As explained in detail above, according to the method of the present invention, if it is determined that the closed-loop control execution condition is erroneously established and idle rotation speed control is performed, or if a failure occurs in the closed-loop control system and an abnormal If idle rotation speed control is performed, this can be detected and subsequent idle rotation speed control can be aborted, thereby preventing sudden decreases in rotation speed or abnormal increases in idle rotation speed due to incorrect idle rotation control. , reduction, and furthermore, it is possible to prevent the occurrence of engine stalls and the like.

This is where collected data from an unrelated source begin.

/-- A request in a mailbox, and partitions 0 and 1 of one quarter each. -/
def tBox (box code : Nat) (args : List Nat) : State :=
  let s := { tR with parts := [(0, Part.reset 1), (1, Part.reset 2)] }
  (s.modCore 0 fun c => { c with pos := some 0 }).send (.port 0) .regulator 0 (.reg box code args)
def tEnd (o : Out) (box : Nat) : Option Nat := after o fun t => (t.box box).stat
theorem witness_RegulatorSteps : (tBox 16 1 [1]).regReq? 1 1 = some (16, 0, [1]) ∧ (tBox 16 1 [1]).partEmpty 0 = true ∧ (tBox 16 1 [1]).partEmpty 1 = true ∧
    tEnd (exec (.merge 1) (tBox 15 1 [1])) 15 = some (3 + 5 * 256) ∧
    tEnd (exec (.merge 1) ((tBox 16 1 [1]).modPart 1 fun p => { p with kernels := [tKer 0] })) 16 = some (3 + 2 * 256) ∧
    (4 &&& 5 : Nat) = 4 ∧ (tget (tBox 16 2 [2, 4]).parts 2).isNone = true ∧
    tEnd (exec (.split 1) (tBox 15 2 [2, 4])) 15 = some (3 + 5 * 256) := by decide +kernel
theorem witness_RegulatorSteps_kernel : (((tBox 0 3 [0]).modPart 0 fun p => { p with kernels := [tKer 0] }).part 0).kernels.map (·.state) = [.running] ∧
    after (exec (.endKernel 1) ((tBox 0 3 [0]).modPart 0 fun p => { p with kernels := [tKer 0] })) (fun t => ((t.line? tKey).map (·.life), (t.box 0).stat)) =
      some (some .lost, 2) ∧ tEnd (exec (.endKernel 1) (tBox 0 3 [7])) 0 = some (3 + 5 * 256) := by decide +kernel
/-- Core 0 contained or halted. -/
def tCore (code : Nat) (life : CoreLife) : State := (tBox 16 code [0]).modCore 0 fun c => { c with life := life }
theorem witness_RegulatorSteps_core : (tCore 5 .contained).namedCore 16 0 = some 0 ∧ ((tCore 5 .contained).core 0).life = .contained ∧
    ((tCore 5 .contained).flood (dieOf 0)).state = 0 ∧
    after (exec (.restartCore 1 true) (tCore 5 .contained)) (fun t => ((t.core 0).life, (t.core 0).pos, (t.box 16).stat)) = some (.active, some 0, 2) ∧
    after (exec (.restartCore 1 false) (tCore 5 .contained)) (fun t => ((t.core 0).life, t.reg.retired)) = some (.retired, [0]) ∧
    after (exec (.restartCore 1 true) (tCore 5 .halted)) (fun t => (t.core 0).life) = some .active ∧
    tEnd (exec (.restartCore 1 true) (tCore 5 .active)) 16 = some (3 + 5 * 256) ∧
    after (exec (.retireCore 1) (tCore 6 .contained)) (fun t => (t.core 0).life) = some .retired ∧
    tEnd (exec (.retireCore 1) (tCore 6 .active)) 16 = some (3 + 5 * 256) := by decide +kernel
-- whether an image verifies is an opaque constant, so its clauses are witnessed under each answer
theorem witness_RegulatorSteps_images : (tBox 16 4 [0]).regReq? 1 4 = some (16, 0, [0]) ∧ inHbm 0 0x480 = true ∧ (tBox 16 4 [0]).quiet 0 = true ∧
    ((tBox 16 4 [0]).modPart 0 fun p => { p with kernels := [tKer 0] }).quiet 0 = false ∧
    tEnd (exec (.loadPatchImage 1) ((tBox 16 4 [0]).modPart 0 fun p => { p with kernels := [tKer 0] })) 16 = some (3 + 2 * 256) ∧
    (tBox 16 7 [0, 0x1000]).regReq? 1 7 = some (16, 0, [0, 0x1000]) ∧ inHbm 0 32 = true ∧ inHbm (hbmEnd - 31) 32 = false ∧
    (tBox 16 8 [0, 68]).regReq? 1 8 = some (16, 0, [0, 68]) ∧ inHbm 0 68 = true := by decide +kernel
theorem witness_RegulatorSteps_verify (bs : List Byte) : (signedOk patchKey bs = false → verifyImage bs 0 = .error rSignature) ∧
    (signedOk patchKey bs = true → leField bs 4 4 < 1 → verifyImage bs 1 = .error rVersion) := by
  constructor
  · intro h; simp [verifyImage, h]
  · intro h g; simp only [verifyImage, h]; simp [g]
theorem witness_RegulatorSteps_links :
    after (exec (.linkState 1) ((tBox 16 9 [3, 0]).setLink 7 { Link.reset with st := .faulted })) (fun t => ((t.link 7).st, (t.box 16).stat)) = some (.down, 2) ∧
    after (exec (.linkState 1) (tBox 16 9 [3, 1])) (fun t => ((t.link 6).st, (t.link 7).st)) = some (.training, .training) ∧
    tEnd (exec (.linkState 1) (tBox 16 9 [3, 2])) 16 = some (3 + 5 * 256) ∧
    after (exec (.objectSelect 5#64) tR) (fun t => t.reg.selector) = some 5#64 ∧
    after (exec (.thermalLimit 255 1840) tR) (fun t => ((t.cl 255).temp, t.reg.powered)) = some (1840, true) ∧
    after (exec (.thermalLimit 255 1841) tR) (fun t => t.reg.powered) = some false := by decide +kernel
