/-- ASSIGN to a record found (R142). -/
def assignTo (fleet k : Nat) (w : Wagon) : Action := fun s =>
  if w.state = .expected ∨ w.state = .missing then (s, .bare .state)
  else if s.fleetHeld w.passage fleet (some k) then (s, .bare .alreadyExists)
  else (assignRecord fleet k w s, .ok [])

/-- ASSIGN (R142). -/
def assignDo (r : RecordRef) (fleet : Nat) : Action := fun s =>
  if fleetOk fleet && refOk r then
    match s.refRecord r with
    | none => (s, .bare .notFound)
    | some (k, w) => assignTo fleet k w s
  else (s, .bad)

/-- A late identity (R128). -/
def lateIdentity (p : Nat) (fleet : Option Nat) : Action := fun s =>
  match s.recordAt s.openNumber p with
  | none => (s, .bare .state)
  | some (k, w) =>
    match w.origin, w.fleet, fleet with
    | .table, none, some f => assignTo f k w s
    | _, _, _ => (s, .bare .alreadyExists)

/-- The fields of an EXPECT are in range (R127). -/
def expectOk (p : Nat) (fleet cls : Option Nat) : Bool :=
  positionOk p && optionOk fleetOk fleet && optionOk codeOk cls && (fleet.isSome || cls.isSome)

/-- The record a new expectation is, in the pending set or in the open passage (R125, R127). -/
def expectation (s : State) (passage p : Nat) (fleet cls : Option Nat) : Wagon :=
  { (if passage = 0 then Wagon.blank .expectation none p else s.newOpenRecord .expectation p) with
    kind := s.expectedKind cls, fleet := fleet, expectedCls := cls }

/-- Is a fleet number given, and already held by a record of the set. -/
def expectHeld (s : State) (set : Option Nat) (fleet : Option Nat) : Bool :=
  match fleet with
  | some f => s.fleetHeld set f none
  | none => false

/-- The last four cases of EXPECT (R127). -/
def expectNew (passage p : Nat) (fleet cls : Option Nat) : Action := fun s =>
  let set := if passage = 0 then none else s.openNumber
  if (s.recordAt set p).isSome then (s, .bare .alreadyExists)
  else if expectHeld s set fleet then (s, .bare .alreadyExists)
  else match s.freeSlot with
    | none => (s, .bare .full)
    | some k => (evalPermit (putSlot k (expectation s passage p fleet cls) s), .ok (be 2 k))

/-- EXPECT (R127). -/
def expectDo (passage p : Nat) (fleet cls : Option Nat) : Action := fun s =>
  if !expectOk p fleet cls then (s, .bad)
  else if passage ≠ 0 ∧ s.openNumber ≠ some passage then (s, .bare .state)
  else if passage ≠ 0 ∧ p ≤ s.seg.vehicles.length then lateIdentity p fleet s
  else expectNew passage p fleet cls s

/-- RETIRE_RECORD (R149). -/
def retireRecordDo (r : RecordRef) : Action := fun s =>
  if refOk r then
    match s.refRecord r with
    | none => (s, .bare .notFound)
    | some (k, w) =>
      if w.state = .weighing ∨ w.state = .complete then (s, .bare .state) else (retireSlot k s, .ok [])
  else (s, .bad)

/-- RETIRE_PASSAGE (R150). -/
def retirePassageDo (n : Nat) : Action := fun s =>
  if n = 0 then (s, .bad)
  else match s.ptb.directory.find? fun e => decide (e.number = n) with
    | none => (s, .bare .notFound)
    | some e =>
      if e.close.isNone then (s, .bare .state) else (retireWhole n s, .ok (be 2 (recordCount n s)))
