-- ==== Sys2Proof/Certificates/Slice0/Obligations.lean ====
section
/-! DEFINITION. The statements about the part, for the provers. In every statement about a request row, `s.taking t` is the
state in which the request is taken (time has come to `t`, the reply before it has left: R195) and `replying` puts its
reply in service; where the next state is given whole, everything that it does not name is as it was. -/

open Sys2Proof Sys2Proof.Machine

/-! ### The queue, power and start-up -/

/-- A step takes the command at the front of the queue: it is exec of that command on the queue's rest. With no command
waiting one tick passes, in a part with power (the model's choice, log 1). -/
def Obligations.StepTakesFrontCommand : Prop :=
  (∀ (c : Instr) (rest : List Instr) (s : State), step (s.setPending (c :: rest)) = exec c (s.setPending rest)) ∧
  (∀ s : State, s.pending = [] →
      step s = .next (if s.powered then s.setTimebase ((s.timebase + 1) % 281474976710656) else s))

/-- Every command answers a next state, with the queue as it was: no command stops the part (log 35). A part without
power does nothing but let CALSW move, until power is applied (the model's choice, log 6). Before start-up is finished
every request but IDENTIFY, STATUS and TIME is refused with NOT_READY and changes nothing else (R195, R199). -/
def Obligations.EveryCommandLeavesTheQueue : Prop :=
  (∀ (c : Instr) (s : State), ∃ s' : State, exec c s = .next s' ∧ s'.pending = s.pending) ∧
  (∀ (c : Instr) (s : State), s.powered = false → c ≠ .powerOn →
      exec c s = .next (match c with | .calswChange _ p => s.setCalsw p | _ => s)) ∧
  (∀ (c : Instr) (t : Nat) (g : Byte) (k : Target) (s : State), c.request? = some (t, g, k) → c.servedAlways = false →
      s.powered = true → s.condition = .starting → exec c s = .next ((s.taking t).replying g k .notReady []))

/-- POWER_ON of a part without power: every volatile block at its reset value over the store and the switch as they
stand, the part STARTING and the STC BUSY with LOAD for 5,000 ticks (R199, R171, R175). POWER_ON of a part that has power
is the loss of it and then POWER_ON (the model's choice, log 6).
LOSS_OF_POWER: every volatile block and the settings take their reset values, the zero states, the working zeros, the
faults and the attention set among them; the switch stands, and so does the store but for the write in hand (R172, R175).
With no operation in hand, or in the store load, all of it stands. In a reservation or closing write the cell being
written fails its check; a calibration commit cut in its reservation write or in its image write leaves an image that
fails its check, with the shadow as it stood (R88, R172); cut in its closing write it leaves the image and the shadow. In
a register commit the items before the one being written are in the store already and those after it are as they were;
the place being written or erased fails its check, and of the class area the codes below one are new, that one fails its
check, and those above it are old (which one is the model's free value, log 14). -/
def Obligations.PowerIsAppliedAndLost : Prop :=
  (∀ s : State, s.powered = false →
      exec .powerOn s = .next (State.volatileReset s.pending s.freeCount s.calsw s.store) ∧
        (State.volatileReset s.pending s.freeCount s.calsw s.store).condition = .starting ∧
        (State.volatileReset s.pending s.freeCount s.calsw s.store).stc.busy = some ⟨.load, .reading, 5000, none, [], false⟩ ∧
        (State.volatileReset s.pending s.freeCount s.calsw s.store).ptb.permit = .withdrawn ∧
        (State.volatileReset s.pending s.freeCount s.calsw s.store).timebase = 0) ∧
  (∀ s : State, s.powered = true → ∃ s' : State, exec .lossOfPower s = .next s' ∧ s'.powered = false ∧
      exec .powerOn s = exec .powerOn s' ∧ s'.calsw = s.calsw ∧ s'.settings = defaultSettings ∧
      (∀ k, s'.wsu.get k = StationRec.reset) ∧ s'.lcu = Lcu.reset ∧ s'.axt = Axt.reset ∧
      (∀ p, s'.meu.get p = MeuPlatform.reset) ∧ s'.zcl = Zcl.reset ∧ s'.seg = Seg.reset ∧ s'.ptb = Ptb.reset ∧
      s'.wrg = Wrg.reset ∧ s'.cal = Cal.reset ∧ s'.stc = Stc.reset ∧ s'.fau = Fau.reset ∧ s'.slk = Slk.reset ∧
      (s.stc.busy = none → s'.store = s.store) ∧
      (∀ b, s.stc.busy = some b → b.phase = .reading → s'.store = s.store) ∧
      (∀ b c v, s.stc.busy = some b → b.phase = .reservation → b.write = some (c, v) →
        (b.op = .calibrationCommit → s'.store = { s.store.setCell c none with image := none }) ∧
        (b.op ≠ .calibrationCommit → s'.store = s.store.setCell c none)) ∧
      (∀ b c v, s.stc.busy = some b → b.phase = .closing → b.write = some (c, v) → s'.store = s.store.setCell c none) ∧
      (∀ b, s.stc.busy = some b → b.phase = .body → b.op = .calibrationCommit → s'.store = { s.store with image := none }) ∧
      (∀ b k f l, s.stc.busy = some b → b.phase = .body → b.op = .registerCommit → b.items = .write k f :: l →
        s'.store = { s.store with places := tput s.store.places k .bad }) ∧
      (∀ b k l, s.stc.busy = some b → b.phase = .body → b.op = .registerCommit → b.items = .erase k :: l →
        s'.store = { s.store with places := tput s.store.places k .bad }) ∧
      (∀ b t l, s.stc.busy = some b → b.phase = .body → b.op = .registerCommit → b.items = .classArea t :: l →
        Table.wf s.store.classes = true →
        s'.store = { s.store with classes := s'.store.classes } ∧
          ∃ n, 1 ≤ n ∧ n ≤ 24 ∧ ∀ c, 1 ≤ c → c ≤ 24 → tget s'.store.classes c =
            if c < n then (tget t c).map .sound else if c = n then some .bad else tget s.store.classes c))

/-- STORE_LOAD_END: the part is READY at 5,000 ticks; the class table, the register and the last passage number are
those of the store, no mark is set, nothing is held, the STC is IDLE with no outcome, and PERMIT stands as R152 says
(R105, R154, R165, R170, R171, R199). The calibration (both sets, state and counter, no commit) and the working zeros are
those that the store gives, as StartUpReadsTheStore says, and the working set's pattern is fitted (R13, R92, R93). With the load ended the
FAU takes, one after another, the occurrences it held, in the order of their reports, then CAL_INVALID, when the image
failed its check or its validation (the detail says which, with the failing field), and STORE_RECORDS_LOST, when anything
was lost, with the numbers of lost register and class entries and whether both cells failed; each bears the time of the
load's end and no passage, and the operand says which of the two is first (R92, R171, R179, R180). Only a platform that
was not OUT could add an occurrence of its own. -/
def Obligations.LoadEndFinishesStartUp : Prop :=
  ∀ (s : State) (b : Busy) (first : Bool), s.powered = true → s.stc.busy = some b → b.op = .load → b.phase = .reading →
    s.settings.lowWater < s.settings.highWater →
    ∃ s' : State, exec (.storeLoadEnd first) s = .next s' ∧ s'.condition = .ready ∧ s'.timebase = max s.timebase 5000 ∧
      s'.seg.classes = loadClasses s.store.classes ∧ s'.seg.dirty = false ∧
      s'.wrg = ⟨tputAll [] (loadRecords s.store.places), []⟩ ∧
      s'.ptb.lastNumber = (loadCells s.store.cell1 s.store.cell2).1 ∧
      s'.stc.busy = none ∧ s'.stc.waiting = false ∧ s'.stc.last = none ∧ s'.stc.failures = 0 ∧ s'.stc.health = .ok ∧
      s'.fau.held = [] ∧ s'.store = s.store ∧ s'.permitOk ∧
      s'.cal = (loadCalibration s).cal ∧ s'.cal.phase = .idle ∧ s'.cal.snapshot = none ∧ s'.cal.lastOutcome = none ∧
      s'.zcl.zeros = (loadCalibration s).zcl.zeros ∧
      (∀ c, (s'.lcu.channels.get c).fitted = inPattern s'.cal.working.fitted c) ∧
      (s.condition = .starting →
        let T := max s.timebase 5000
        let invalid : List FaultOcc := match s.store.image with
          | none => [⟨.calInvalid, T, none, none, some .calCheck⟩]
          | some (c, _) => match validate c with
            | none => []
            | some f => [⟨.calInvalid, T, none, none, some (.calValidation f.1)⟩]
        let places := s.store.places.length - (loadRecords s.store.places).length
        let codes := s.store.classes.length - (loadClasses s.store.classes).length
        let cells := s.store.cell1.isNone && s.store.cell2.isNone
        let lost : List FaultOcc := if places = 0 ∧ codes = 0 ∧ cells = false then []
          else [⟨.storeRecordsLost, T, none, none, some (.lost places codes cells)⟩]
        ∃ l : List FaultOcc, ((∀ p, (s.lcu.platforms.get p).service = .out) → l = []) ∧
          let u := (s.fau.held ++ l ++ (if first then invalid ++ lost else lost ++ invalid)).foldl (fun v o => takeFault o v)
            (s.setFau { s.fau with held := [] })
          s'.fau.capture = u.fau.capture ∧ s'.fau.counts = u.fau.counts ∧ s'.fau.worst = u.fau.worst ∧
            s'.fau.attention.getLsbD 3 = u.fau.attention.getLsbD 3)

/-- The calibration that a start-up establishes: the image's set and counter, VALID, when it passes its check and its
validation; else the factory defaults, INVALID, with the counter shadow, or 65,535 when that fails too; the staging copy
and the working zeros follow (R91, R92, R93). That the counter comes from the shadow also when the image passes its check
and fails its validation is the model's reading of R91 beside R92 (log 37). The last passage number from the two cells
(R170); that a lone sound cell gives its number plus 1,001, as R170 says, and not plus one, as a line of R172's table
says, is the model's reading of the two (log 49). -/
def Obligations.StartUpReadsTheStore : Prop :=
  (∀ s : State, (loadCalibration s).cal.staging = (loadCalibration s).cal.working ∧
      (loadCalibration s).zcl.zeros = (loadCalibration s).cal.working.zero ∧
      (∀ c n, s.store.image = some (c, n) → validate c = none →
        (loadCalibration s).cal.working = c ∧ (loadCalibration s).cal.state = .valid ∧ (loadCalibration s).cal.counter = n) ∧
      (s.store.image = none ∨ (∃ c n, s.store.image = some (c, n) ∧ validate c ≠ none) →
        (loadCalibration s).cal.working = factoryDefaults ∧ (loadCalibration s).cal.state = .invalid ∧
          (loadCalibration s).cal.counter = match s.store.shadow with | some n => n | none => 65535)) ∧
  ((∀ a b : Cell, a.sequence = (b.sequence + 1) % 65536 → (loadCells (some a) (some b)).1 = a.number) ∧
    (∀ a b : Cell, b.sequence = (a.sequence + 1) % 65536 → a.sequence ≠ (b.sequence + 1) % 65536 →
      (loadCells (some a) (some b)).1 = b.number) ∧
    (∀ a b : Cell, b.sequence ≠ (a.sequence + 1) % 65536 → a.sequence ≠ (b.sequence + 1) % 65536 →
      (loadCells (some a) (some b)).1 = max a.number b.number) ∧
    (∀ a : Cell, a.number + 1001 ≤ 4294967295 → (loadCells (some a) none).1 = a.number + 1001 ∧
      (loadCells none (some a)).1 = a.number + 1001) ∧
    (∀ a : Cell, a.number ≤ 4294967295 → 4294967295 < a.number + 1001 →
      (loadCells (some a) none).1 = a.number + 1001 - 4294967295) ∧
    loadCells none none = (0, .first, 0))

/-- RESTART: refused with PASSAGE_OPEN while a passage is open; in a READY part it makes the part RESTARTING, its reply
owed, and withdraws PERMIT, raising PERMIT if it was asserted; RESET is made when the reply has left, the STC is IDLE
and no passage-number write waits, and gives every block its reset value (R200). -/
def Obligations.RestartThenReset : Prop :=
  (∀ (s : State) (t : Nat) (g : Byte), s.powered = true → s.isOpen = true → s.condition ≠ .starting →
    exec (.restart t g) s = .next ((s.taking t).replying g .sys .passageOpen [])) ∧
  (∀ (s : State) (t : Nat) (g : Byte), s.powered = true → s.isOpen = false → s.condition = .ready → s.slk.restartDue = false →
    ∃ s' : State, exec (.restart t g) s = .next s' ∧ s'.condition = .restarting ∧ s'.ptb.permit = .withdrawn ∧
      s'.slk.service = some ⟨g, 1, .ok, [], true⟩ ∧ s'.slk.restartDue = true ∧
      (s.ptb.permit = .asserted → s'.fau.attention.getLsbD 6 = true)) ∧
  (∀ (s : State) (t : Nat) (g : Byte), s.powered = true → s.isOpen = false → s.condition = .restarting →
    exec (.restart t g) s = .next ((s.taking t).replying g .sys .ok [])) ∧
  (∀ s : State, s.powered = true → s.condition = .restarting → s.slk.restartDue = false → s.stc.busy = none →
    s.stc.waiting = false →
    exec .reset s = .next (State.volatileReset s.pending s.freeCount s.calsw s.store)) ∧
  (∀ s : State, s.condition ≠ .restarting ∨ s.slk.restartDue = true ∨ s.stc.busy ≠ none ∨ s.stc.waiting = true →
    exec .reset s = .next s)
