-- ==== Sys2Proof/Laws/State.lean ====
section
/-! SUPPORT. One lemma for each field of State under each update of a field, true by rfl, so that no later
proof unfolds a record update. -/

namespace Sys2Proof.Machine

set_option Elab.async false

[Brief explanation of the drawing]

Fig. 1 is a schematic diagram of an embodiment of the present invention, Fig. 2 is a block diagram showing the electrical configuration of the embodiment of Fig. 1, Fig. 3 is a flowchart of a program of the embodiment, and Fig. 4 is a FIG. 4 is a structural diagram of a part of another embodiment of the present invention. 14,102...Throttle valve, 16...Bypass intake passage, 18...Control valve, 20,100...
...Valve control motor, 26...Control circuit, 28...
Throttle position sensor, 34...Crank angle sensor, 38...Angle sensor for vehicle speed detection, 5
0...CPU, 52...RAM, 54...ROM, 5
6...Input interface, 58...Output interface, 62...Vehicle speed signal generation circuit, 64...
Rotation speed signal generation circuit.

Claims (1)

[Claims] 1 Detecting the rotational speed of the internal combustion engine, comparing the detected rotational speed with the target rotational speed, increasing or decreasing the intake air flow rate during idling operation of the engine according to the comparison result, and performing the above process. In the idle rotation speed control method in which the rotation speed of the engine during idle operation is made equal to the target rotation speed by repeating the above, it is detected whether the increase operation or the decrease operation is continuously performed a predetermined number of times. However, if it is carried out a specified number of times in a row,
An idle rotation speed of an internal combustion engine, characterized in that it is detected whether the amount of change in the rotation speed of the engine is less than a predetermined value, and if the amount of change is less than the predetermined value, the idle rotation speed control is stopped. Control method.